Howdy all, I'm looking for some information on a P228 I traded for today. This is my first Sig and I don't know much about them. The box has a 2009 date, the gun is railed and has night sights and a B 340 XXX serial number, it is almost perfect and has been shot very little. Any comments would be helpful, thanks


----------



## wvjoetc (Jan 24, 2014)

Here is a pic


----------



## UncleB (Dec 22, 2014)

I've had one for several years now, a gift from my FIL. Shoots anything I can put through it and is dead accurate. I added the Hogue grips to better fit my hand.
Favorite feature is the de-cocking lever.


----------



## Shipwreck (Jan 26, 2006)

Very nice! Congrats. I Have one of the newer M11A1s, which is essentially a 228/229 with no rail.

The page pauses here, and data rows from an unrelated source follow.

/-! ### State.updCluster, which writes `sched` -/

@[simp] theorem State.updCluster_grade (id c : Nat) (f : JobCluster → JobCluster) (s : State) :
    (s.updCluster id c f).grade = s.grade := rfl
@[simp] theorem State.updCluster_units (id c : Nat) (f : JobCluster → JobCluster) (s : State) :
    (s.updCluster id c f).units = s.units := rfl
@[simp] theorem State.updCluster_clustersBuilt (id c : Nat) (f : JobCluster → JobCluster) (s : State) :
    (s.updCluster id c f).clustersBuilt = s.clustersBuilt := rfl
@[simp] theorem State.updCluster_clustersLogical (id c : Nat) (f : JobCluster → JobCluster) (s : State) :
    (s.updCluster id c f).clustersLogical = s.clustersLogical := rfl
@[simp] theorem State.updCluster_clk (id c : Nat) (f : JobCluster → JobCluster) (s : State) :
    (s.updCluster id c f).clk = s.clk := rfl
@[simp] theorem State.updCluster_atr (id c : Nat) (f : JobCluster → JobCluster) (s : State) :
    (s.updCluster id c f).atr = s.atr := rfl
@[simp] theorem State.updCluster_locks (id c : Nat) (f : JobCluster → JobCluster) (s : State) :
    (s.updCluster id c f).locks = s.locks := rfl
@[simp] theorem State.updCluster_tiers (id c : Nat) (f : JobCluster → JobCluster) (s : State) :
    (s.updCluster id c f).tiers = s.tiers := rfl
@[simp] theorem State.updCluster_search (id c : Nat) (f : JobCluster → JobCluster) (s : State) :
    (s.updCluster id c f).search = s.search := rfl
@[simp] theorem State.updCluster_gather (id c : Nat) (f : JobCluster → JobCluster) (s : State) :
    (s.updCluster id c f).gather = s.gather := rfl
@[simp] theorem State.updCluster_attention (id c : Nat) (f : JobCluster → JobCluster) (s : State) :
    (s.updCluster id c f).attention = s.attention := rfl
@[simp] theorem State.updCluster_domains (id c : Nat) (f : JobCluster → JobCluster) (s : State) :
    (s.updCluster id c f).domains = s.domains := rfl
@[simp] theorem State.updCluster_flash (id c : Nat) (f : JobCluster → JobCluster) (s : State) :
    (s.updCluster id c f).flash = s.flash := rfl
@[simp] theorem State.updCluster_ftl (id c : Nat) (f : JobCluster → JobCluster) (s : State) :
    (s.updCluster id c f).ftl = s.ftl := rfl
@[simp] theorem State.updCluster_block (id c : Nat) (f : JobCluster → JobCluster) (s : State) :
    (s.updCluster id c f).block = s.block := rfl
@[simp] theorem State.updCluster_link (id c : Nat) (f : JobCluster → JobCluster) (s : State) :
    (s.updCluster id c f).link = s.link := rfl
@[simp] theorem State.updCluster_beacon (id c : Nat) (f : JobCluster → JobCluster) (s : State) :
    (s.updCluster id c f).beacon = s.beacon := rfl
@[simp] theorem State.updCluster_power (id c : Nat) (f : JobCluster → JobCluster) (s : State) :
    (s.updCluster id c f).power = s.power := rfl
@[simp] theorem State.updCluster_sec (id c : Nat) (f : JobCluster → JobCluster) (s : State) :
    (s.updCluster id c f).sec = s.sec := rfl
@[simp] theorem State.updCluster_test (id c : Nat) (f : JobCluster → JobCluster) (s : State) :
    (s.updCluster id c f).test = s.test := rfl
@[simp] theorem State.updCluster_err (id c : Nat) (f : JobCluster → JobCluster) (s : State) :
    (s.updCluster id c f).err = s.err := rfl
@[simp] theorem State.updCluster_docent (id c : Nat) (f : JobCluster → JobCluster) (s : State) :
    (s.updCluster id c f).docent = s.docent := rfl
@[simp] theorem State.updCluster_hostMem (id c : Nat) (f : JobCluster → JobCluster) (s : State) :
    (s.updCluster id c f).hostMem = s.hostMem := rfl
@[simp] theorem State.updCluster_free (id c : Nat) (f : JobCluster → JobCluster) (s : State) :
    (s.updCluster id c f).free = s.free := rfl
@[simp] theorem State.updCluster_pending (id c : Nat) (f : JobCluster → JobCluster) (s : State) :
    (s.updCluster id c f).pending = s.pending := rfl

I just put hogue rubber grips on mine. They are actually a little thinner than factory grips


----------



## wvjoetc (Jan 24, 2014)

My original post I had not shot the P228, and it has been to the range several times since. UncleB you are correct it is dead accurate and is one fine handgun, Ship if you have a picture of your M11A1 would you mind posting it, I'd like to see it with the Hogue's on it. Thanks guy's,


----------



## Shipwreck (Jan 26, 2006)

wvjoetc said:


> My original post I had not shot the P228, and it has been to the range several times since. UncleB you are correct it is dead accurate and is one fine handgun, Ship if you have a picture of your M11A1 would you mind posting it, I'd like to see it with the Hogue's on it. Thanks guy's,


Here ya go:


----------



## eagle1258 (Jul 23, 2015)

Beautiful. I have the same pistol, along with a P229 .40S&W. Interestingly, I shoot the 229 much more accurately than my M11. The trigger on the 229 is thicker metal and the mechanism feels smoother on the pull...not sure why. Still love the look and feel in my hands.


----------